While the resource editor approach works well with small to medium size projects, for large projects it becomes a bottleneck. A large development project may have hundreds, or even thousands, of user interface objects. In addition, many programmers may simultaneously be working on parts of a project or several different projects which, although separate, share user interface objects. If a single resource file is used for the entire project, then the normal development cycle of compile, link, test and debug results in the resource file being compiled over and over or worse, results in developers having to wait for the file to be free. If several smaller resource files are used, then some method must be used to insure that duplicated interface objects are kept up to date and that everyone is using the latest versions.

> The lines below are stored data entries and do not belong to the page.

-- ==== Sys2Proof/Proofs/InterfaceSpeed.lean ====
section
/-! PROOF. SPED, and the steps of the up and down sequences (R53, R164 to R170). -/

namespace Sys2Proof.Proofs

open Sys2Proof.Machine Sys2Proof.Laws

/-! ### The end of a step's timer, and of a sequence (R165 to R170) -/

theorem timerDue_of_due {o : Option Timer} (h : ∃ t, o = some t ∧ t.due = true) : timerDue o = true := by
  obtain ⟨t, rfl, hd⟩ := h
  exact hd

section
variable {s : State}

/-- R169: the request of the sequence completes, and SPEED is raised. -/
theorem finishSpeed_owned {id : RecId} (h : s.speed.owner = some id) (c : ResultCode) (rw : Replies) :
    finishSpeed c rw s = raise .speed (complete id c rw { s with speed := { s.speed with owner := none } }) := by
  simp only [finishSpeed, h]

/-- R170: a sequence that a soft reset has left without an owner completes nothing and raises nothing. -/
theorem finishSpeed_abandoned (h : s.speed.owner = none) (c : ResultCode) (rw : Replies) : finishSpeed c rw s = s := by
  simp only [finishSpeed, h]

/-! ### The steps of a sequence (R165 to R168) -/

section
variable (due : timerDue s.speed.timer = true)
include due

theorem endRaising_due (h : s.speed.state = .raising) :
    endRaising s =
      { s with speed := { s.speed with state := .locking, pll := .running, timer := some (Timer.start 4) } } :=
  if_pos ⟨h, due⟩

theorem endLocking_present (h : s.speed.state = .locking) :
    endLocking true s =
      { s with speed := { s.speed with state := .switchingUp, timer := none, switchWaiting := true } } :=
  if_pos ⟨h, due⟩

theorem endLocking_absent (h : s.speed.state = .locking) :
    endLocking false s = finishSpeed .fail noReplies { s with speed := s.speed.settleBase } :=
  if_pos ⟨h, due⟩

theorem endLowering_due (h : s.speed.state = .lowering) :
    endLowering s =
      finishSpeed .okay (replies 0 s.speed.demoted 0 0)
        { s with speed := { s.speed with state := .base, timer := none, demoted := 0 } } :=
  if_pos ⟨h, due⟩

end

section
variable (held : s.arb.holder = some .switch)
include held

theorem switchUpDone_held (h : s.speed.state = .switchingUp) :
    switchUpDone s =
      finishSpeed .okay (replies 1 0 0 0)
        { s.released with speed := { s.speed with state := .full, iface := .full } } :=
  if_pos ⟨held, h⟩

theorem switchDownDone_held (h : s.speed.state = .switchingDown) :
    switchDownDone s =
      { s.released with
        speed :=
          { s.speed with
            state := .lowering
            iface := .base
            pll := .off
            supply := .low
            timer := some (Timer.start 1) } } :=
  if_pos ⟨held, h⟩

end

end

/-- Settles O48: each step of a sequence; those that end one, by whether it has an owner. -/
theorem speedSequenceSteps : Obligations.SpeedSequenceSteps := by
  intro s due hands
  have handed (c : ResultCode) (rw : Replies) {u : State} (hu : u.speed.owner = s.speed.owner) :
      finishSpeed c rw u = hands c rw u := by
    cases ho : s.speed.owner with
    | some id =>
      simp only [hands, ho]
      exact finishSpeed_owned (hu.trans ho) c rw
    | none =>
      simp only [hands, ho]
      exact finishSpeed_abandoned (hu.trans ho) c rw
  refine ⟨fun h hd => congrArg Host.Outcome.next (endRaising_due (timerDue_of_due hd) h),
    fun h hd => ⟨next_congr (endLocking_present (timerDue_of_due hd) h), next_congr ?_⟩, fun h held => next_congr ?_,
    fun h held => next_congr (switchDownDone_held held h), fun h hd => next_congr ?_⟩
  · exact (endLocking_absent (timerDue_of_due hd) h).trans (handed _ _ rfl)
  · exact (switchUpDone_held held h).trans (handed _ _ rfl)
  · exact (endLowering_due (timerDue_of_due hd) h).trans (handed _ _ rfl)

/-! ### SPED (R164, R165, R168) -/

section
variable {r : Request} {s : State}

theorem takeSpeed_parm (h : 1 < r.p0.toNat) (id : RecId) : takeSpeed id r s = instant id .parm noReplies s := if_pos h

theorem takeSpeed_busy (hp : r.p0.toNat ≤ 1) (hb : s.speed.state ≠ .base) (hf : s.speed.state ≠ .full) (id : RecId) :
    takeSpeed id r s = instant id .busy (replies s.speed.state.code 0 0 0) s := by
  rw [takeSpeed, if_neg (Nat.not_lt.mpr hp)]
  cases hs : s.speed.state with
  | base => exact absurd hs hb
  | full => exact absurd hs hf
  | raising | locking | switchingUp | switchingDown | lowering => rfl

/-- R164: the speed asked for is the one in force. -/
theorem takeSpeed_settled
    (h : (r.p0.toNat = 0 ∧ s.speed.state = .base) ∨ (r.p0.toNat = 1 ∧ s.speed.state = .full)) (id : RecId) :
    takeSpeed id r s = raise .speed (instant id .okay (replies r.p0.toNat 0 0 0) s) := by
  obtain ⟨hp, hs⟩ | ⟨hp, hs⟩ := h <;> simp only [takeSpeed, word_of_toNat hp, hs] <;> rfl

theorem takeSpeed_up (hp : r.p0.toNat = 1) (hs : s.speed.state = .base) (id : RecId) :
    takeSpeed id r s = enterActive id .speedControl { s with speed := s.speed.raise id } := by
  simp only [takeSpeed, word_of_toNat hp, hs]
  rfl

theorem takeSpeed_down (hp : r.p0.toNat = 0) (hs : s.speed.state = .full) (id : RecId) :
    takeSpeed id r s = enterActive id .speedControl (startDown id s) := by
  simp only [takeSpeed, word_of_toNat hp, hs]
  rfl

end

/-! ### The demotions of a down sequence (R53, R168) -/

/-- R53: CLASS is raised if an entry has been demoted. -/
theorem raiseIf_demoted (s t : State) :
    raiseIf (decide (1 ≤ s.priorityHolders.length)) .cls t =
      { t with win := if s.priorityHolders = [] then t.win else t.win.raise .cls } := by
  cases s.priorityHolders <;> rfl

theorem startDown_eq (id : RecId) (s : State) :
    startDown id s =
      { s with
        table := { s.table with entries := mapVec Entry.demote s.table.entries }
        win := if s.priorityHolders = [] then s.win else s.win.raise .cls
        speed :=
          { s.speed with
            state := .switchingDown
            owner := some id
            demoted := s.priorityHolders.length
            switchWaiting := true } } := by
  rw [startDown, raiseIf_demoted]
  rfl

section
variable {e : Entry} {g : Range} {l : LeaseDef}

theorem demote_leased (h : e.status = .leased g l) (hl : l.cls = .priority) :
    e.demote = { e with status := .leased g l.demote } := by
  simp only [Entry.demote, h, hl, if_true]

theorem demote_retiring {c : EndCause} {w : Option Waiter} (h : e.status = .retiring g (.lease l) c w)
    (hl : l.cls = .priority) : e.demote = { e with status := .retiring g (.lease l.demote) c w } := by
  simp only [Entry.demote, h, hl, if_true]

end

/-- Settles O20: the tests of SPED, then the first step of either sequence, then a demotion at an entry. -/
theorem speedStartsSequence : Obligations.SpeedStartsSequence := by
  intro s₀ s a r hs hb answer long
  let taken := takenAs s a .speed r
  have numbered := (recordReturns_keeps s₀ s a hs).2.1
  have run : exec (.speed r) s₀ = .next (arbitrate (takeSpeed s.eng.nextId r taken)) := request_handed .speed hs hb rfl
  rw [run]
  refine ⟨fun bad => next_congr ?_, fun small n hn => next_congr ?_, fun settled => next_congr ?_,
    fun hp hbase => next_congr ?_, fun hp hfull => next_congr ?_,
    fun e => ⟨demote_of_not_holds, fun g l => demote_leased, fun g l c w => demote_retiring⟩⟩
  · exact (takeSpeed_parm bad _).trans (instant_answered .speed hs _ _)
  · have ⟨hbase, hfull, hcode⟩ : s.speed.state ≠ .base ∧ s.speed.state ≠ .full ∧ s.speed.state.code = n := by
      obtain ⟨h, rfl⟩ | ⟨h, rfl⟩ | ⟨h, rfl⟩ | ⟨h, rfl⟩ | ⟨h, rfl⟩ := hn
      all_goals exact h ▸ ⟨nofun, nofun, rfl⟩
    rw [takeSpeed_busy small (s := taken) hbase hfull, ← hcode]
    exact instant_answered .speed hs _ _
  · rw [takeSpeed_settled (s := taken) settled]
    exact congrArg (raise .speed) (instant_answered .speed hs _ _)
  · rw [takeSpeed_up hp (s := taken) hbase]
    exact enterActive_taken s { taken with speed := s.speed.raise s.eng.nextId } a _ r .speedControl numbered rfl
  · rw [takeSpeed_down hp (s := taken) hfull, startDown_eq]
    exact enterActive_taken s _ a _ r .speedControl numbered rfl

end Sys2Proof.Proofs
end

Further, the resource file/editor approach is not flexible. In particular, the resource editor is designed to work with a predefined set of user interface objects. If a new user interface object is designed, then the resource editor must be rewritten to accommodate this new object. Consequently, the conventional resource editor approach is a poor choice in flexible development environments such as object-oriented development environments which are designed to be easily extensible.
In addition, the traditional resource file/editor approach is not easily adaptable to multi-lingual environments where the text appearing in the user interface must be translated into a local language to allow the program to work in foreign countries. The normal manner of handling this problem is to consolidate all text strings in a separate "string table". Rather than coding a text string directly into program code, the corresponding text is inserted as an entry in the string table along with an identifier. The application program code uses the identifier to retrieve the appropriate string at run-time from the string table and the string is then displayed. Since most of the text is located in a single table, the task of translating the text into a local language is greatly simplified.
The string table approach suffers from the same problems as the resource file. First, a single string table becomes a bottleneck during the normal development cycles. Second, multiple string tables must be coordinated to avoid different text strings from being associated with the same interface object. In addition, although conventional string tables contain most of the text information for a development project, a significant amount of text still becomes embedded directly into the program. This latter text includes menu headings and menu option lines, text found on button faces, and miscellaneous text displays. Accordingly, the job of translating an application program into a new language still remains a tedious and time-consuming job. This remains true even if the text portions of some of the user interface objects have already been translated, since the remainder of the text must still be found and translated.
Accordingly, it is an object of the present invention to provide a user interface object archiving system which can manage user objects to insure consistency between various sections of a project or various projects which utilize common objects.
It is another object of the present invention to provide a user interface object archiving system which can easily accommodate newly-designed user interface objects without requiring a rewrite of the object editor.
It is still a further object of the present invention to provide a user interface archiving system which facilitates the translation of the text in an application to an alternative language.